Within the records that follow, find every line containing the string "length". Copy those lines.
----
/-- The reports change nothing but the port, the staging set kept: LIST_ZONE, GET_CLASS, GET_ZONE, LIST_HORIZON,
LIST_STRANGERS and GET_OVEN, each data block byte by byte as laid out (R28, R35, R71, R100, R101, R125, R158, R199, R200);
that the flags byte's unassigned bits are 0 is the model's choice (log 26), and so are the fields of a definition that its
kind does not have (log 17), which are sent as absent. Each makes its checks in the order its rule gives, and a refused one
changes nothing but the port.
A data block is sent in segments of 255 bytes and one shorter segment that ends it; a whole number is sent most significant byte
first, and the enumerations by their codes (R199). A zone's sensor slot and permit line are those bound and assigned to it
(R66, R81). -/
def Obligations.ReportsLeaveTheBlockAndAreSentInSegments : Prop :=
  (∀ (s : State) (start : BitVec 16) (zone owner cls list : Byte) (result : ResultCode), s.Free →
     let zoneChecks := [(decide (zone.toNat < 24), ResultCode.badArgument), (decide (s.kindAt zone ≠ .none), .notFound)]
     (firstFailing [(zone.toNat < 24, .badArgument), (owner.toNat ≤ 63, .badArgument), (s.kindAt zone ≠ .none, .notFound)] =
         some result →
       exec (.listZone zone start owner) s = .next (s.answered Code.listZone result [])) ∧
     (16 ≤ cls.toNat → exec (.getClass cls) s = .next (s.answered Code.getClass .badArgument [])) ∧
     (firstFailing zoneChecks = some result →
       exec (.getZone zone) s = .next (s.answered Code.getZone result []) ∧
       exec (.listHorizon zone start) s = .next (s.answered Code.listHorizon result [])) ∧
     (firstFailing [(zone.toNat < 24, .badArgument), (list.toNat ≤ 1, .badArgument), (s.kindAt zone ≠ .none, .notFound),
         (s.kindAt zone = .oven, .wrongState)] = some result →
       exec (.getOven zone list start) s = .next (s.answered Code.getOven result []))) ∧
  (∀ (s : State) (z : ZoneNo),
     (∀ n, s.sensorOf z = some n → ∃ d, s.nodes.get n = some d ∧ d.settings.binding = .sensor z) ∧
     (s.sensorOf z = none → ∀ n d, s.nodes.get n = some d → d.settings.binding ≠ .sensor z) ∧
     (∀ l, s.lineOf z = some l → s.permits.get l = some z) ∧ (s.lineOf z = none → ∀ l, s.permits.get l ≠ some z)) ∧
  ((∀ n : Nat, bigEndian 0 n = []) ∧
   (∀ w n : Nat, bigEndian (w + 1) n = BitVec.ofNat 8 (n / 256 ^ w) :: bigEndian w n) ∧
   (∀ c : CarrierState, c.byte = match c with
     | .bagged => 0#8 | .opened => 1#8 | .expired => 2#8 | .spent => 3#8 | .baking _ => 4#8) ∧
   (∀ k : ZoneKind, k.byte = match k with | .none => 0#8 | .floor => 1#8 | .cabinet => 2#8 | .oven => 3#8) ∧
   (∀ b : BakeState, b.byte = match b with | .idle => 0#8 | .baking => 1#8 | .suspended => 2#8) ∧
   (∀ o : BakeOutcome, o.byte = match o with
     | .done => 0#8 | .abort => 1#8 | .suspension => 2#8 | .sensor => 3#8 | .power => 4#8 | .empty => 5#8)) ∧
  (∀ (s : State) (start : BitVec 16), s.Free →
     (∀ (z : ZoneNo) (owner : Fin 64), (s.zone z).settings.kind ≠ .none →
       let filter := if owner.val = 0 then none else some owner.val
       let ids := (s.zone z).members.filter fun id => (s.record? id).any fun r => decide (filter = none ∨ filter = r.owner)
       let page := (ids.drop start.toNat).take 32
       exec (.listZone (BitVec.ofNat 8 z) start (BitVec.ofNat 8 owner)) s = .next (s.answered Code.listZone .ok
         (bigEndian 2 ids.length ++ BitVec.ofNat 8 page.length :: page.flatMap fun id => BitVec.ofNat 8 id.length :: id))) ∧
     (∀ (c : ClassNo), exec (.getClass (BitVec.ofNat 8 c)) s = .next (s.answered Code.getClass .ok
       (match s.classes.get c with
         | none => List.replicate 14 0#8 ++ List.replicate 3 0xFF#8 ++ List.replicate 5 0#8
         | some q => [1#8] ++ bigEndian 3 q.allowance ++ bigEndian 3 q.margin ++ bigEndian 3 q.ceiling ++
             [BitVec.ofNat 8 q.bakeLimit] ++ bigEndian 3 (if q.allowance = 0 then 16777215 else 16 * q.allowance) ++
             (if q.allowance = 0 ∨ q.margin = 0 then List.replicate 3 0xFF#8 else bigEndian 3 (16 * (q.allowance - q.margin))) ++
             bigEndian 3 (if q.allowance = 0 then 0 else 16 * q.ceiling) ++ bigEndian 2 (s.refCounts.get c)))) ∧
     (∀ (z : ZoneNo), (s.zone z).settings.kind ≠ .none →
       let zone := s.zone z
       let g := zone.settings
       let ofKind (kind : ZoneKind) (b : Byte) : Byte := if g.kind = kind then b else 0xFF#8
       let numbered (n : Option Nat) : Byte := (n.map (BitVec.ofNat 8)).getD 0xFF#8
       let bit (n : Nat) (b : Bool) : Nat := if b then 2 ^ n else 0
       let signed (t : Int) : List Byte := [(BitVec.ofInt 16 t).extractLsb' 8 8, (BitVec.ofInt 16 t).extractLsb' 0 8]
       let drying := g.kind = .cabinet ∧ zone.regime = .drying
       let active := if drying then zone.ic else zone.ia
       let rate := if active = 2 ^ 48 - 1 then 0 else if drying then zone.rateIc else zone.rateIa s.map
       let page := (zone.horizon.drop start.toNat).take 32
       exec (.getZone (BitVec.ofNat 8 z)) s = .next (s.answered Code.getZone .ok (
         [match g.kind with | .none => 0#8 | .floor => 1#8 | .cabinet => 2#8 | .oven => 3#8,
          BitVec.ofNat 8 g.staleWindow, BitVec.ofNat 8 g.lostWindow, BitVec.ofNat 8 g.fallback,
          ofKind .cabinet (BitVec.ofNat 8 g.creditRate)] ++
         (if g.kind = .oven then signed g.profile.minTemp ++ bigEndian 2 g.profile.duration else List.replicate 4 0#8) ++
         [ofKind .oven (BitVec.ofNat 8 g.profile.suspensionLimit), numbered ((s.sensorOf z).map (·.val)),
          ofKind .floor (numbered ((s.lineOf z).map (·.val))),
          BitVec.ofNat 8 (bit 0 (g.kind == .floor && zone.override) + bit 1 zone.sample.isSome + bit 2 zone.sweep.isSome +
            bit 3 (zone.sweep.any (·.pendingSwitch)))] ++
         bigEndian 2 (if g.kind = .floor then zone.blocking else 0) ++
         [match zone.status with | .live => 0#8 | .stale => 1#8 | .lost => 2#8] ++
         (match zone.sample with
           | some p => signed p.t ++ bigEndian 2 p.h ++ [BitVec.ofNat 8 p.tClass, BitVec.ofNat 8 p.hClass] ++ bigEndian 4 p.second
           | none => List.replicate 4 0#8 ++ [0xFF#8, 0xFF#8] ++ List.replicate 4 0#8) ++
         bigEndian 6 zone.ia ++ bigEndian 6 zone.ic ++ bigEndian 6 ((zone.sweep.map (·.sNew)).getD 0) ++
         [ofKind .cabinet (match zone.regime with | .drying => 0#8 | .breached => 1#8)] ++
         bigEndian 2 zone.members.length ++ bigEndian 2 zone.horizon.length)) ∧
       exec (.listHorizon (BitVec.ofNat 8 z) start) s = .next (s.answered Code.listHorizon .ok (
         bigEndian 2 zone.horizon.length ++ [BitVec.ofNat 8 page.length] ++ bigEndian 6 active ++
         [BitVec.ofNat 8 rate, if zone.sweep = none then 0#8 else 1#8] ++
         page.flatMap fun e => BitVec.ofNat 8 e.id.length :: e.id ++
           [match e.mark with | .warn => 0#8 | .expire => 1#8 | .recover => 2#8] ++
           bigEndian 7 e.key ++ bigEndian 3 (e.distance zone) ++ bigEndian 2 (e.projection zone s.map)))) ∧
     exec .listStrangers s = .next (s.answered Code.listStrangers .ok (BitVec.ofNat 8 s.strangers.length ::
       s.strangers.flatMap fun e => BitVec.ofNat 8 e.id.length :: (e.id ++ [BitVec.ofNat 8 e.portal] ++
         bigEndian 4 e.second ++ [BitVec.ofNat 8 e.sightings]))) ∧
     (∀ (z : ZoneNo) (list : Fin 2), (s.zone z).settings.kind = .oven →
       let o := s.oven z
       let p := (s.zone z).settings.profile
       let staged := if s.staging.oven = some z then s.staging.carriers else []
       let page := ((if list.val = 1 then staged else o.lot).drop start.toNat).take 32
       exec (.getOven (BitVec.ofNat 8 z) (BitVec.ofNat 8 list) start) s = .next (s.answered Code.getOven .ok (
         [match o.bake with | .idle => 0#8 | .baking => 1#8 | .suspended => 2#8,
          match o.walk with | .none => 0#8 | .start => 1#8 | .completion => 2#8,
          (BitVec.ofInt 16 p.minTemp).extractLsb' 8 8, (BitVec.ofInt 16 p.minTemp).extractLsb' 0 8] ++
         bigEndian 2 p.duration ++ [BitVec.ofNat 8 p.suspensionLimit] ++ bigEndian 2 o.progress ++
         [BitVec.ofNat 8 o.suspension,
          match o.outcome with
            | some .done => 0#8 | some .abort => 1#8 | some .suspension => 2#8 | some .sensor => 3#8 | some .power => 4#8
            | some .empty => 5#8 | none => 0xFF#8] ++
         bigEndian 2 o.lot.length ++ bigEndian 2 staged.length ++
         BitVec.ofNat 8 page.length :: page.flatMap fun id => BitVec.ofNat 8 id.length :: id)))) ∧
  ((∀ data : List Byte, data.length < 255 → segments data = 0xFE#8 :: BitVec.ofNat 8 data.length :: data) ∧
   (∀ first rest : List Byte, first.length = 255 → segments (first ++ rest) = 0xFE#8 :: 0xFF#8 :: (first ++ segments rest)))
----
**Written response**
         (bigEndian 2 ids.length ++ BitVec.ofNat 8 page.length :: page.flatMap fun id => BitVec.ofNat 8 id.length :: id))) ∧
         bigEndian 2 zone.members.length ++ bigEndian 2 zone.horizon.length)) ∧
         bigEndian 2 zone.horizon.length ++ [BitVec.ofNat 8 page.length] ++ bigEndian 6 active ++
         page.flatMap fun e => BitVec.ofNat 8 e.id.length :: e.id ++
     exec .listStrangers s = .next (s.answered Code.listStrangers .ok (BitVec.ofNat 8 s.strangers.length ::
       s.strangers.flatMap fun e => BitVec.ofNat 8 e.id.length :: (e.id ++ [BitVec.ofNat 8 e.portal] ++
         bigEndian 2 o.lot.length ++ bigEndian 2 staged.length ++
         BitVec.ofNat 8 page.length :: page.flatMap fun id => BitVec.ofNat 8 id.length :: id)))) ∧
  ((∀ data : List Byte, data.length < 255 → segments data = 0xFE#8 :: BitVec.ofNat 8 data.length :: data) ∧
   (∀ first rest : List Byte, first.length = 255 → segments (first ++ rest) = 0xFE#8 :: 0xFF#8 :: (first ++ segments rest)))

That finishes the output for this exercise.